§ Your goal: Produce an exact copy of the first line of the data below and each line after it, please, up to and including the one with "inductive Part where".

***** Working data

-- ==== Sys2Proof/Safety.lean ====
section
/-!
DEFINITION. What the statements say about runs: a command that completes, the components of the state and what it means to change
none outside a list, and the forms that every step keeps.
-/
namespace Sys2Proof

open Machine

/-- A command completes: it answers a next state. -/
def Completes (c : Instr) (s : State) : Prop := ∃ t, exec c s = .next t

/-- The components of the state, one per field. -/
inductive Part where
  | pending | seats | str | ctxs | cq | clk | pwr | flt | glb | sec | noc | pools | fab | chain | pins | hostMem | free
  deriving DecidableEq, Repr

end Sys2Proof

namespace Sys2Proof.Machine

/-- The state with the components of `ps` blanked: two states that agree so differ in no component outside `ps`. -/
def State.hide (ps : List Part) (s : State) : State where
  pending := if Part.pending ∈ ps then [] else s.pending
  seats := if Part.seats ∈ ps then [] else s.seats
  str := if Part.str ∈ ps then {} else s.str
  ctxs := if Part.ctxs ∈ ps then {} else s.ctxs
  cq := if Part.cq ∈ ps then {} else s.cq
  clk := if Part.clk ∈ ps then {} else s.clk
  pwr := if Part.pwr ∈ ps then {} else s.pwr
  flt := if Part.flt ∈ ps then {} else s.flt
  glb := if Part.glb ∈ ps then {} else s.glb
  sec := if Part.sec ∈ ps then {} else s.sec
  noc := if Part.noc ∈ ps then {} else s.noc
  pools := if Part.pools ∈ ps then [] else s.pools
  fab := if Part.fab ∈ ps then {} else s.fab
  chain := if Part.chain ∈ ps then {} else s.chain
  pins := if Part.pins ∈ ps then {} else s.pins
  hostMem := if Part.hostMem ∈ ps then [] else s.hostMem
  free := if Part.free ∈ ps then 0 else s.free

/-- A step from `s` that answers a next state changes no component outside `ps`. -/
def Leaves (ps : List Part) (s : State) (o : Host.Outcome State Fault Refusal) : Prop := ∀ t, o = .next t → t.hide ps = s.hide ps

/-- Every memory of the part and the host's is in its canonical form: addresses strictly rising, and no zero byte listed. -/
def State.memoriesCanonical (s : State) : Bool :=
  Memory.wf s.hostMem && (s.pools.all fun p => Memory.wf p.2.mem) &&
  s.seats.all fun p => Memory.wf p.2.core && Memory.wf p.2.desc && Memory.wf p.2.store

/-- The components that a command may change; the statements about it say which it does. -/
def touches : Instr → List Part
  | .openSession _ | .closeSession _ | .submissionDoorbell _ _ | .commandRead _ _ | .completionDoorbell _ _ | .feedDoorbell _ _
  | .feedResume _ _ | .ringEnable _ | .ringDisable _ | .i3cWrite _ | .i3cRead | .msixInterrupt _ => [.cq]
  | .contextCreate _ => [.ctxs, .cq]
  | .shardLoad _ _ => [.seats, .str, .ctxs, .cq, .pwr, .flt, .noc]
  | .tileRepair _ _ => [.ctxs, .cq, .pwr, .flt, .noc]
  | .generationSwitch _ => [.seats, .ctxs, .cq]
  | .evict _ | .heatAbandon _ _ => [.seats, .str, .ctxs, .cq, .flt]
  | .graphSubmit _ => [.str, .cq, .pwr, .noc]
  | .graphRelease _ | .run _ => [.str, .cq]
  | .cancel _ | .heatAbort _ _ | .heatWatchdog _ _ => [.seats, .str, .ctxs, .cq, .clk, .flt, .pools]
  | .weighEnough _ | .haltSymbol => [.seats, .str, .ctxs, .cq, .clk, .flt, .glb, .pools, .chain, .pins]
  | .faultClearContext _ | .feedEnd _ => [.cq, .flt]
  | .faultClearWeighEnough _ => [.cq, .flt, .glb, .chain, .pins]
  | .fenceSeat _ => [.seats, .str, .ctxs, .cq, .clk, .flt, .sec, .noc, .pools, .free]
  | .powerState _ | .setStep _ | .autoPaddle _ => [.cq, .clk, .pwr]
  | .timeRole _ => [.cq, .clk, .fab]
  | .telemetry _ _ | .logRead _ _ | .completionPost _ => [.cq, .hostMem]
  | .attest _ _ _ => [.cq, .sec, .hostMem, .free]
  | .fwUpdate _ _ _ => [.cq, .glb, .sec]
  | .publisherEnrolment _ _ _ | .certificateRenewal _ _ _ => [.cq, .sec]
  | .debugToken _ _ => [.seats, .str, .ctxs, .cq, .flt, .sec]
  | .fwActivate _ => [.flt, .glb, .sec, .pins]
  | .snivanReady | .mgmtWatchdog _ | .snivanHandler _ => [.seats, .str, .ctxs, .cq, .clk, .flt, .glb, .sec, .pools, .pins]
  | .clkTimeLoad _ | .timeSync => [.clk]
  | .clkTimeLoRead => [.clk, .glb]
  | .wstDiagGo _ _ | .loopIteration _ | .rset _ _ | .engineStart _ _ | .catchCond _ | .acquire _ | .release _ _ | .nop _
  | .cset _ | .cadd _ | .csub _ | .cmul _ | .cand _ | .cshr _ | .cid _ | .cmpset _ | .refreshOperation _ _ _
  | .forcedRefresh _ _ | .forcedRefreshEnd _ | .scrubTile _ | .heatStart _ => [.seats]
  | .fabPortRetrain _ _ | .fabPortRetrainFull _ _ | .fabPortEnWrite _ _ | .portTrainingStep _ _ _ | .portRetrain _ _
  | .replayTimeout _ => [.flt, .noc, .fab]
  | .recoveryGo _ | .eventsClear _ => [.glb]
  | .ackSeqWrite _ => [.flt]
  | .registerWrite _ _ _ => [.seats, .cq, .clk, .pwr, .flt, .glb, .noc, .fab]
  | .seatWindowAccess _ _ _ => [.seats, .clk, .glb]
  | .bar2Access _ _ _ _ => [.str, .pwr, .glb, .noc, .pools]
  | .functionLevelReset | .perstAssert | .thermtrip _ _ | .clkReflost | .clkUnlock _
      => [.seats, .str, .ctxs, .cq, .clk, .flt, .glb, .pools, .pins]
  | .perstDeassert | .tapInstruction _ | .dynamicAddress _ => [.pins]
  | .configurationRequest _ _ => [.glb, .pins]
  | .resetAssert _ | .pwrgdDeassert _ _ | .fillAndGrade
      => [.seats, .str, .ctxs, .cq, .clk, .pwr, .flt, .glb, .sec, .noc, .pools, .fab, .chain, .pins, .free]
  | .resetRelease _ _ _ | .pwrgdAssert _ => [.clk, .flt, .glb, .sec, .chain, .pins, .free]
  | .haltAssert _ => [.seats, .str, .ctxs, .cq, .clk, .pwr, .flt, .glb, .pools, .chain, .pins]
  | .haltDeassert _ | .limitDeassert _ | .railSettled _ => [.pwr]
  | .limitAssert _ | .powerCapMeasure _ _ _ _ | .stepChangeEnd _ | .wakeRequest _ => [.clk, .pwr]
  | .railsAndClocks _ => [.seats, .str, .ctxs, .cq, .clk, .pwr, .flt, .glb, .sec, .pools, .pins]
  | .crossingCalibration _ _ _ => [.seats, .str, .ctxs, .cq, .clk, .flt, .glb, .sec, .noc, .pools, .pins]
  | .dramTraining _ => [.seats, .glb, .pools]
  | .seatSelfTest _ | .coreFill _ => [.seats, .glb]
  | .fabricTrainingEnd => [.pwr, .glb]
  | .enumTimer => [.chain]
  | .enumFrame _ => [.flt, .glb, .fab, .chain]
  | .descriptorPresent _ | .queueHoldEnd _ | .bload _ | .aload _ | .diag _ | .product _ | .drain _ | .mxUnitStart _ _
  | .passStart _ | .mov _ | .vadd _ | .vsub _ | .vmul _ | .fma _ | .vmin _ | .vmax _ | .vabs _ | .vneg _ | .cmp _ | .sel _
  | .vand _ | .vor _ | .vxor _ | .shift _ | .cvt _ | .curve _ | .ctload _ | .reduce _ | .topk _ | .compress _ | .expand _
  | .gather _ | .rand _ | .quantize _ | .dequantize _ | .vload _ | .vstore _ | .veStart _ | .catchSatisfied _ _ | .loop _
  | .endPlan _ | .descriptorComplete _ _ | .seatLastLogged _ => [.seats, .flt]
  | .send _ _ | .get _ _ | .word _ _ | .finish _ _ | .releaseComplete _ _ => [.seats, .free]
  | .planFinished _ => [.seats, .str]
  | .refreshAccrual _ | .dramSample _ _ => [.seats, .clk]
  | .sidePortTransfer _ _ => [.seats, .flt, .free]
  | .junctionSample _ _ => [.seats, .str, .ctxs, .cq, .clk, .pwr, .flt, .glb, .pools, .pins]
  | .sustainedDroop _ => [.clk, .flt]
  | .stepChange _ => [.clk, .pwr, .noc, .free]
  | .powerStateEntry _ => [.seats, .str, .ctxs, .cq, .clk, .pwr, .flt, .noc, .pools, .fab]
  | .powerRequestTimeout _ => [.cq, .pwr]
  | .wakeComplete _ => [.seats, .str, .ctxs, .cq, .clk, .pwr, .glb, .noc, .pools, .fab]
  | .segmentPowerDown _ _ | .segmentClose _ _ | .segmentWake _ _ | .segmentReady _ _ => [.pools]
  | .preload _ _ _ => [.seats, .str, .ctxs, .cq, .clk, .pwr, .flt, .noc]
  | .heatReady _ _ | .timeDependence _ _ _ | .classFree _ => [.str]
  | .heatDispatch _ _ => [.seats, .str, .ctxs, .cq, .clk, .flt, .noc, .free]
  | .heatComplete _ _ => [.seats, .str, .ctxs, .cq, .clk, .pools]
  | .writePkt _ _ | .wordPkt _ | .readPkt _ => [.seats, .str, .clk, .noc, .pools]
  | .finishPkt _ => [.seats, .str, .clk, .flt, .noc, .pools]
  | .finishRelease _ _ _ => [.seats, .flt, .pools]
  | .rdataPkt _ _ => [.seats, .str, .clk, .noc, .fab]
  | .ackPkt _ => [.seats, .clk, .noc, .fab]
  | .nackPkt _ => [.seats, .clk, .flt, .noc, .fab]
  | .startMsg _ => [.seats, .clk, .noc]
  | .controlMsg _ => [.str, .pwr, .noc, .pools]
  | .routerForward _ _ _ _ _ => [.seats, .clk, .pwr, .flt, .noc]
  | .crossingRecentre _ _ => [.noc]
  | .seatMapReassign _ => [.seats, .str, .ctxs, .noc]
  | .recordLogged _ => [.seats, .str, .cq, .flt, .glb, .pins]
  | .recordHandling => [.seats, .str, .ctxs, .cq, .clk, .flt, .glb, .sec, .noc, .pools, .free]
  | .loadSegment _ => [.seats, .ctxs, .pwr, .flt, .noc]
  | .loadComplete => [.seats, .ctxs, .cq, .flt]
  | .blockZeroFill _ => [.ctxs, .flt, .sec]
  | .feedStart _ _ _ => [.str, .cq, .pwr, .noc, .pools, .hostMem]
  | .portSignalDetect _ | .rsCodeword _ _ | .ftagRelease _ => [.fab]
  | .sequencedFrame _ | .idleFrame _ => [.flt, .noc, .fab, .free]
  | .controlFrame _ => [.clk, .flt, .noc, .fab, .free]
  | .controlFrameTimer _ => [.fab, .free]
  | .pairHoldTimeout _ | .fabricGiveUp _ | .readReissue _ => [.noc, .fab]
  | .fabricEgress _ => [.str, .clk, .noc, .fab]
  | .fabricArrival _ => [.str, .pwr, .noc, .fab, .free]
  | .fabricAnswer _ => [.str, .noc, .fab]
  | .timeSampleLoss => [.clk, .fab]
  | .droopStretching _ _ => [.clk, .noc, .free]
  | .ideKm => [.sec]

**********

§ Written response:
-- ==== Sys2Proof/Safety.lean ====
section
/-!
DEFINITION. What the statements say about runs: a command that completes, the components of the state and what it means to change
none outside a list, and the forms that every step keeps.
-/
namespace Sys2Proof

open Machine

/-- A command completes: it answers a next state. -/
def Completes (c : Instr) (s : State) : Prop := ∃ t, exec c s = .next t

/-- The components of the state, one per field. -/
inductive Part where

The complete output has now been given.